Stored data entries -
-*-
@[simp] theorem State.reply_pending (s : State) (c : Cmd) (r : Result) (items : List Item) : (s.reply c r items).pending = s.pending := by rw [State.reply_eq]
@[simp] theorem State.reply_resetHeld (s : State) (c : Cmd) (r : Result) (items : List Item) : (s.reply c r items).resetHeld = s.resetHeld := by rw [State.reply_eq]
@[simp] theorem State.reply_opState (s : State) (c : Cmd) (r : Result) (items : List Item) : (s.reply c r items).opState = s.opState := by rw [State.reply_eq]
@[simp] theorem State.reply_clock (s : State) (c : Cmd) (r : Result) (items : List Item) : (s.reply c r items).clock = s.clock := by rw [State.reply_eq]
@[simp] theorem State.reply_clearances (s : State) (c : Cmd) (r : Result) (items : List Item) : (s.reply c r items).clearances = s.clearances := by rw [State.reply_eq]
@[simp] theorem State.reply_ports (s : State) (c : Cmd) (r : Result) (items : List Item) : (s.reply c r items).ports = s.ports := by rw [State.reply_eq]
@[simp] theorem State.reply_takes (s : State) (c : Cmd) (r : Result) (items : List Item) : (s.reply c r items).takes = s.takes := by rw [State.reply_eq]
@[simp] theorem State.reply_takeIdCounter (s : State) (c : Cmd) (r : Result) (items : List Item) : (s.reply c r items).takeIdCounter = s.takeIdCounter := by rw [State.reply_eq]
@[simp] theorem State.reply_cueArrival (s : State) (c : Cmd) (r : Result) (items : List Item) : (s.reply c r items).cueArrival = s.cueArrival := by rw [State.reply_eq]
@[simp] theorem State.reply_filter (s : State) (c : Cmd) (r : Result) (items : List Item) : (s.reply c r items).filter = s.filter := by rw [State.reply_eq]
@[simp] theorem State.reply_defaultAction (s : State) (c : Cmd) (r : Result) (items : List Item) : (s.reply c r items).defaultAction = s.defaultAction := by rw [State.reply_eq]
@[simp] theorem State.reply_pauseThreshold (s : State) (c : Cmd) (r : Result) (items : List Item) : (s.reply c r items).pauseThreshold = s.pauseThreshold := by rw [State.reply_eq]
@[simp] theorem State.reply_directory (s : State) (c : Cmd) (r : Result) (items : List Item) : (s.reply c r items).directory = s.directory := by rw [State.reply_eq]
@[simp] theorem State.reply_store (s : State) (c : Cmd) (r : Result) (items : List Item) : (s.reply c r items).store = s.store := by rw [State.reply_eq]
@[simp] theorem State.reply_free (s : State) (c : Cmd) (r : Result) (items : List Item) : (s.reply c r items).free = s.free := by rw [State.reply_eq]
@[simp] theorem State.reply_arbiter (s : State) (c : Cmd) (r : Result) (items : List Item) : (s.reply c r items).arbiter = s.arbiter := by rw [State.reply_eq]
@[simp] theorem State.reply_lowFlag (s : State) (c : Cmd) (r : Result) (items : List Item) : (s.reply c r items).lowFlag = s.lowFlag := by rw [State.reply_eq]
@[simp] theorem State.reply_watermark (s : State) (c : Cmd) (r : Result) (items : List Item) : (s.reply c r items).watermark = s.watermark := by rw [State.reply_eq]
@[simp] theorem State.reply_deferral (s : State) (c : Cmd) (r : Result) (items : List Item) : (s.reply c r items).deferral = s.deferral := by rw [State.reply_eq]
@[simp] theorem State.reply_arrivalSeq (s : State) (c : Cmd) (r : Result) (items : List Item) : (s.reply c r items).arrivalSeq = s.arrivalSeq := by rw [State.reply_eq]
@[simp] theorem State.reply_chunks (s : State) (c : Cmd) (r : Result) (items : List Item) : (s.reply c r items).chunks = s.chunks := by rw [State.reply_eq]
@[simp] theorem State.reply_pools (s : State) (c : Cmd) (r : Result) (items : List Item) : (s.reply c r items).pools = s.pools := by rw [State.reply_eq]
@[simp] theorem State.reply_offerTimeout (s : State) (c : Cmd) (r : Result) (items : List Item) : (s.reply c r items).offerTimeout = s.offerTimeout := by rw [State.reply_eq]
@[simp] theorem State.reply_grace (s : State) (c : Cmd) (r : Result) (items : List Item) : (s.reply c r items).grace = s.grace := by rw [State.reply_eq]
@[simp] theorem State.reply_log (s : State) (c : Cmd) (r : Result) (items : List Item) : (s.reply c r items).log = s.log := by rw [State.reply_eq]
@[simp] theorem State.reply_overrun (s : State) (c : Cmd) (r : Result) (items : List Item) : (s.reply c r items).overrun = s.overrun := by rw [State.reply_eq]
@[simp] theorem State.reply_dropTime (s : State) (c : Cmd) (r : Result) (items : List Item) : (s.reply c r items).dropTime = s.dropTime := by rw [State.reply_eq]
@[simp] theorem State.port_reply (s : State) (c : Cmd) (r : Result) (items : List Item) (w : PortNo) :
    (s.reply c r items).port w = s.port w := by rw [State.reply_eq]; rfl
@[simp] theorem State.link_reply (s : State) (c : Cmd) (r : Result) (items : List Item) (w : PortNo) :
    (s.reply c r items).link w = s.link w := by rw [State.reply_eq]; rfl
@[simp] theorem State.intake_reply (s : State) (c : Cmd) (r : Result) (items : List Item) (w : PortNo) :
    (s.reply c r items).intake w = s.intake w := by rw [State.reply_eq]; rfl
@[simp] theorem State.handoff_reply (s : State) (c : Cmd) (r : Result) (items : List Item) (w : PortNo) :
    (s.reply c r items).handoff w = s.handoff w := by rw [State.reply_eq]; rfl
@[simp] theorem State.ctx_reply (s : State) (c : Cmd) (r : Result) (items : List Item) (w : PortNo) :
    (s.reply c r items).ctx w = s.ctx w := by rw [State.reply_eq]; rfl

theorem State.emit_out (s : State) (p : PortNo) (f : Frame) : (s.emit p f).out = s.out ++ s.sentTo p f := by
  rw [State.emit_eq]

theorem State.notify_out (s : State) (p : PortNo) (n : Notice) :
    (s.notify p n).out = s.out ++ s.noticeTo p n := by rw [State.notify_eq]

theorem State.notifyEach_out (s : State) (ps : List PortNo) (n : Notice) :
    (s.notifyEach ps n).out = s.out ++ s.noticesTo ps n := by rw [State.notifyEach_eq]

theorem State.notifyDesks_out (s : State) (n : Notice) :
    (s.notifyDesks n).out = s.out ++ s.deskNotices n := by rw [State.notifyDesks_eq]

theorem State.reply_out (s : State) (c : Cmd) (r : Result) (items : List Item) :
    (s.reply c r items).out = s.out ++ s.replyTo c r items := by rw [State.reply_eq]
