/-- A completed read joins the read-ahead of the context that wants it: from the buffer, or from the store with its
check matching; a mismatch makes the block DAMAGED, counts it once and delivers no record; a stale result is
discarded (R46, R52, R53, R55, R121). A block that stands as it was written reads as the records it was written as.
The context is first one that plays and waits for its next frame to fall due, and then an export, which sends its
frames at once as far as the result reaches, and at its end bound EXPORT_END, the exported flag and its removal
(R123, R127, R128). That DAMAGED_BLOCK goes out before those frames, and a RESTRICTED_SILENCED before the frame that
holds its time, is the model's choice (logs 35 and 38), and so are the order of DAMAGED_BLOCK over the ports, the
requester first and then the other desks ascending (log 25), and that the changes of the DRAM come as the operand
upsets and stay in the block (log 11). Where a record head stands otherwise than it was written, the content is a
free value (log 4). -/
def Obligations.ReadCompletionDeliversTheResult : Prop :=
  ∀ (s : State) (upsets : List Upset) (first : Bool) (r : ReadReq) (b start stop t0 : Nat)
    (source : Source), s.resetHeld = false →
    (s.arbiter.tenure = some (.read r (some b) start stop t0 source false) →
      ∀ x, s.ctx r.port = some x → x.kind ≠ .exporting → x.mode = .playing → x.pacing = .due →
      let delivered : State → List Rec → Prop := fun v recs => ∃ y, v.ctx r.port = some y ∧
        y.readAhead = x.readAhead ++
          [{ block := some b, start := start, stop := stop, recStart := t0, recs := recs }] ∧
        y.cursor = x.cursor
      ∃ v, exec (.readTenureComplete upsets first) s = .next v ∧
        (∀ recs, source = .buffered recs → delivered v recs ∧ Touches [.ctx, .arbiter] s v) ∧
        (∀ d e, source = .stored → Table.find s.store b = some d → Table.find s.directory b = some e →
          Table.find v.store b = some (d.upset upsets) ∧
          (e.check = some (crc (d.upset upsets).bytes) →
            delivered v (d.upset upsets).content ∧ v.directory = s.directory ∧
            ((d.upset upsets).bytes = recsBytes d.recs → delivered v d.recs) ∧
            Touches [.ctx, .arbiter, .store] s v) ∧
          (e.check ≠ some (crc (d.upset upsets).bytes) →
            delivered v [] ∧ Table.find v.directory b = some { e with state := .damaged } ∧
            (∀ t, s.take? e.owner = some t →
              v.take? e.owner = some { t with damagedSeen := t.damagedSeen + 1 }) ∧
            (v.port r.port).lastDamage = some b ∧
            Touches [.ctx, .arbiter, .store, .directory, .takes, .damage, .out] s v)) ∧
        (source = .damaged → delivered v [] ∧ (v.port r.port).lastDamage = some b ∧
          Touches [.ctx, .arbiter, .damage, .out] s v)) ∧
    (∀ recs, s.arbiter.tenure = some (.read r (some b) start stop t0 (.buffered recs) true) →
      ∃ v, exec (.readTenureComplete upsets first) s = .next v ∧ Touches [.arbiter] s v) ∧
    ∀ block x t, s.arbiter.tenure = some (.read r block start stop t0 source false) →
      s.ctx r.port = some x → x.kind = .exporting → x.mode = .playing → x.readAhead = [] →
      (s.link r.port).isAttached = true → s.take? x.take = some t →
      start ≤ x.cursor → x.cursor < stop → x.cursor < x.endBound →
      x.cursor % 2 = 0 → stop % 2 = 0 → x.endBound % 2 = 0 → t0 % 2 = 0 →
      let p := r.port
      let bytes : Nat → List Byte := fun b => ((Table.find s.store b).map (fun d => (d.upset upsets).bytes)).getD []
      let delivers : List Rec → Nat → List (PortNo × Frame) → Prop := fun recs damaged told =>
        (source = .buffered recs ∧ damaged = 0 ∧ told = []) ∨
        (source = .nothing ∧ recs = [] ∧ damaged = 0 ∧ told = []) ∨
        (∃ b d e, source = .stored ∧ block = some b ∧ Table.find s.store b = some d ∧
          Table.find s.directory b = some e ∧
          if e.check = some (crc (bytes b)) then recs = (d.upset upsets).content ∧ damaged = 0 ∧ told = []
          else recs = [] ∧ damaged = 1 ∧ told = s.noticeTo p (.damagedBlock e.owner t0 stop) ++
            s.noticesTo ((s.portsOf [.desk]).filter (· ≠ p)) (.damagedBlock e.owner t0 stop)) ∨
        (∃ b, source = .damaged ∧ block = some b ∧ recs = [] ∧ damaged = 1 ∧
          told = if (s.port p).lastDamage = some b then [] else s.noticeTo p (.damagedBlock r.take t0 stop))
      let above : Nat → Prop := fun c => (s.link p).clearance < s.levelOf x.take c
      let reach := min stop x.endBound
      let silenced : Prop := x.silenced = true ∨ ∃ c, x.cursor ≤ c ∧ c < reach ∧ c % 2 = 0 ∧ above c
      ∀ recs damaged told, delivers recs damaged told →
      ∃ v sent frames, exec (.readTenureComplete upsets first) s = .next v ∧
        ExportRun recs t0 x.take reach above x.cursor reach frames ∧
        sent.filter (fun e => e.2.isExport) = frames.map (fun f => (p, f)) ∧
        (∀ e ∈ sent, e.2.isExport = true ∨ ∃ c, above c ∧ x.cursor ≤ c ∧ c < reach ∧
          e = (p, .notice (.restrictedSilenced x.take c (s.levelOf x.take c)))) ∧
        (stop < x.endBound → v.out = s.out ++ told ++ sent ∧ ∃ y, v.ctx p = some y ∧
          y.cursor = stop ∧ y.readAhead = [] ∧ y.outstanding = true ∧
          y.damagedCount = x.damagedCount + damaged ∧ (y.silenced = true ↔ silenced)) ∧
        (x.endBound ≤ stop → v.ctx p = none ∧ ∃ (marked : Bool) (u : Take), (marked = true ↔ silenced) ∧
          v.out = s.out ++ told ++ sent ++ s.noticeTo p
            (.exportEnd x.take x.endBound (x.damagedCount + damaged) marked) ∧
          v.take? x.take = some u ∧ u.readers = t.readers - 1 ∧
          u.exported = (t.exported || (x.closedAtBegin && !marked)))

/-- At a grant the lowest-numbered class with a waiting request is served, in classes 1 to 4 at the first waiting
port in ascending order after the class's last, passing from 15 to 0, and class 5 at its oldest step; the port chosen
becomes the class's last, and the lasts are 15 after a reset (R48). -/
def Obligations.GrantServesTheLowestClass : Prop :=
  (∀ s t : State, exec .powerOnReset s = .next t ∨ exec .hardReset s = .next t →
    t.arbiter.lastWrite = 15 ∧ t.arbiter.lastReader = 15 ∧ t.arbiter.lastTypist = 15 ∧
    t.arbiter.lastExport = 15) ∧
  ∀ s : State, s.arbiter.tenure = none →
    let a := s.arbiter
    let b := s.grant.arbiter
    let next : PortNo → List PortNo → PortNo → Prop := fun last waiting p =>
      p ∈ waiting ∧ ∀ q ∈ waiting, (p - last - 1).val ≤ (q - last - 1).val
    let served : CtxKind → PortNo → PortNo → Prop := fun k before after =>
      next before ((a.readsOf k).map (·.port)) after ∧ b.writes = a.writes ∧ b.releases = a.releases ∧
      ∃ r, r ∈ a.readsOf k ∧ r.port = after ∧ b.tenure = some (s.readTenure r) ∧
        b.reads = a.reads.erase r
    (a.writes ≠ [] → next a.lastWrite (a.writes.map (·.port)) b.lastWrite ∧ b.reads = a.reads ∧
      b.releases = a.releases ∧
      ∃ r, a.writes.find? (fun w => w.port = b.lastWrite) = some r ∧ b.tenure = some (.write r) ∧
        b.writes = a.writes.erase r) ∧
    (a.writes = [] → a.readsOf .reader ≠ [] → served .reader a.lastReader b.lastReader) ∧
    (a.writes = [] → a.readsOf .reader = [] → a.readsOf .typist ≠ [] →
      served .typist a.lastTypist b.lastTypist) ∧
    (a.writes = [] → a.readsOf .reader = [] → a.readsOf .typist = [] → a.readsOf .exporting ≠ [] →
      served .exporting a.lastExport b.lastExport) ∧
    (a.writes = [] → a.reads = [] → ∀ take rest, a.releases = take :: rest →
      b = { a with tenure := some (.release take), releases := rest }) ∧
    (a.writes = [] → a.reads = [] → a.releases = [] → b = a)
-*-
EXERCISE BRIEF -
Only a number is wanted here: how many lines in the entries contain the word "lastReader"?

EXPECTED OUTPUT -
2